Thanks very match.  I checked the patch, and I add fixes to it as
following.

 1. Fixed warning.

    dfa.c: In function 'build_mbrtowc_cache':
    dfa.c:448: warning: pointer targets in passing argument 1 of
    'mbrtowc' differ in signedness

 2. took mbrtowc_cache into new member of struct dfa.

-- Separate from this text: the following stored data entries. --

theorem vecBegun_core (p : Nat) (o : IssuedOp) (l : List Nat) (s : State) : ∃ f : IssuedOp → IssuedOp,
    (∀ q, (f q).started = true ∧ (f q).startedAt = islTicks s (islOfCore p) ∧
      (f q).count = vecCount ((vBlock s p o.near).popped (headTiles (getCore s p) l)) (opChain s p o.word) ∧ (f q).seq = q.seq) ∧
    getCore (vecBegun p o l s) p = { getCore s p with
      vec := some { seq := o.seq, popped := headTiles (getCore s p) l }
      tiles := l.foldl (fun t a => tabPut t a (popTile (tabGet [] t a))) (getCore s p).tiles
      window := (getCore s p).window.map (fun q => if q.seq = o.seq then f q else q) } ∧ OtherCores p s (vecBegun p o l s) := by
  refine ⟨fun q => { q with started := true, startedAt := islTicks s (islOfCore p),
                            count := vecCount ((vBlock s p o.near).popped (headTiles (getCore s p) l)) (opChain s p o.word) },
    fun q => ⟨rfl, rfl, rfl, rfl⟩, ?_, ?_⟩
  · rw [vecBegun, updOp_window, getCore_setCore]
  · exact (setCore_otherCores s p _).trans (updCore_otherCores _ p _)

theorem vecBegun_same (p : Nat) (o : IssuedOp) (l : List Nat) (s : State) : SameExcept [.cores] s (vecBegun p o l s) :=
  (setCore_reach s p _).trans (updCore_reach _ p _)

/-- The op that has begun, wherever it stands in the window. -/
theorem mem_updated {l : List IssuedOp} {seq : Nat} {f : IssuedOp → IssuedOp} {q : IssuedOp}
    (listed : q ∈ l.map (fun o => if o.seq = seq then f o else o)) (same : q.seq = seq) : ∃ o, q = f o := by
  obtain ⟨o, -, rfl⟩ := List.mem_map.1 listed
  split at same
  next here =>
    rw [if_pos here]
    exact ⟨o, rfl⟩
  next other => exact absurd same other

end

/-! ### What a VEC op writes (R54, R184) -/

section
variable {s t : State} {p : Nat} {b : VBlock} {r : VRun} {chain : List Bits256} {fp64 : Bool} {a : Nat}

theorem scaleBlock_length (rows fmt : Nat) (codes : List Nat) : (clean (scaleBlock rows fmt codes)).length = 76 := by
  simp [scaleBlock, zeros]

theorem cupAdd_length (l : List Byte) (c : CupPart) : (clean (cupAdd l c)).length = 32 := by
  simp [cupAdd, zeros]

/-- The output rows of a run. -/
def vecOuts (p : Nat) (b : VBlock) (r : VRun) (s : State) : State :=
  forEach ((List.range 2).filter (fun k => (b.outp k).mode != 0)) (fun k t =>
    forEach (outRows b r k) (fun e t => portWrite p 2 ((b.outp k).addr + e.1 * (b.outp k).stride) e.2 t) t) s

/-- The slots that a run has changed from what they held before it. -/
def vecSlots (p : Nat) (chain : List Bits256) (l : List (Nat × PData)) (s : State) : State :=
  if usesSlots chain then forEach l (fun e t => portWrite p 2 e.1 e.2 t) s else s

/-- The scale blocks of a run that quantises. -/
def vecScales (p : Nat) (b : VBlock) (chain : List Bits256) (codes : Tab Nat) (s : State) : State :=
  match chain.find? (fun d => stOpcode d == 0x29) with
  | none => s
  | some d =>
    forEach (List.range (ceilDiv b.rows 64)) (fun t u =>
      portWrite p 2 (b.qscale + 80 * t + 4)
        (clean (scaleBlock (min 64 (b.rows - 64 * t)) (b.outp ((stWrites d).headD 0)).fmt ((List.range 64).map (fun m => tabGet 0 codes (64 * t + m))))) u) s

/-- The statistics of a run. -/
def vecStats (p : Nat) (b : VBlock) (chain : List Bits256) (cup : CupPart) (s : State) : State :=
  if chain.any stCupping then portWrite p 2 b.stats (clean (cupAdd (scrBytes s p b.stats 32) cup)) s else s

theorem vecOuts_within (same : t.blend.cur = s.blend.cur) :
    WritesWithin (fun a => ∃ k < 2, (b.outp k).mode ≠ 0 ∧ ∃ e ∈ outRows b r k, PortHits s p 2 ((b.outp k).addr + e.1 * (b.outp k).stride) e.2.length a)
      t (vecOuts p b r t) := by
  refine .each _ t (fun k listed u cur => .each _ u (fun e row v cur' => ?_))
  obtain ⟨inside, used⟩ := List.mem_filter.1 listed
  exact (portWrite_hits ((cur'.trans cur).trans same) rfl).weaken
    (fun a hit => ⟨k, List.mem_range.1 inside, by simpa using used, e, row, hit⟩)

    When struct dfa more than one are used at the same time, mbrtowc cache
    may be conflict.  So, take mbrtowc_cache into new member of struct dfa,
    and define each mbrtowc cache for them.

Norihiro
From 41bfd2f66a48efc0cdf1b865c2cc4cdb48d98ce0 Mon Sep 17 00:00:00 2001
From: Norihiro Tanaka <[email protected]>
Date: Sat, 29 Mar 2014 00:28:56 +0900
Subject: [PATCH] grep: take mbrtowc_cache into new member of struct dfa

When struct dfa more than one are used at the same time, mbrtowc cache
may be conflict.  So, take mbrtowc_cache into new member of struct dfa,
and define each mbrtowc cache for them.

* src/dfa.c (struct dfa): New member `mbrtowc_cache'.
(dfambcache): Rename from build_mbrtowc_cache.  Add dependency on struct dfa.
(mbs_to_wchar): Add dependency on struct dfa.
(FETCH_WC): Use it.
(prepare_wc_buf): Use it.  Add dependency on struct dfa.
(dfacomp): Call it.
(dfafree): Release it.
---
 src/dfa.c | 133 +++++++++++++++++++++++++++++++++-----------------------------
 1 file changed, 71 insertions(+), 62 deletions(-)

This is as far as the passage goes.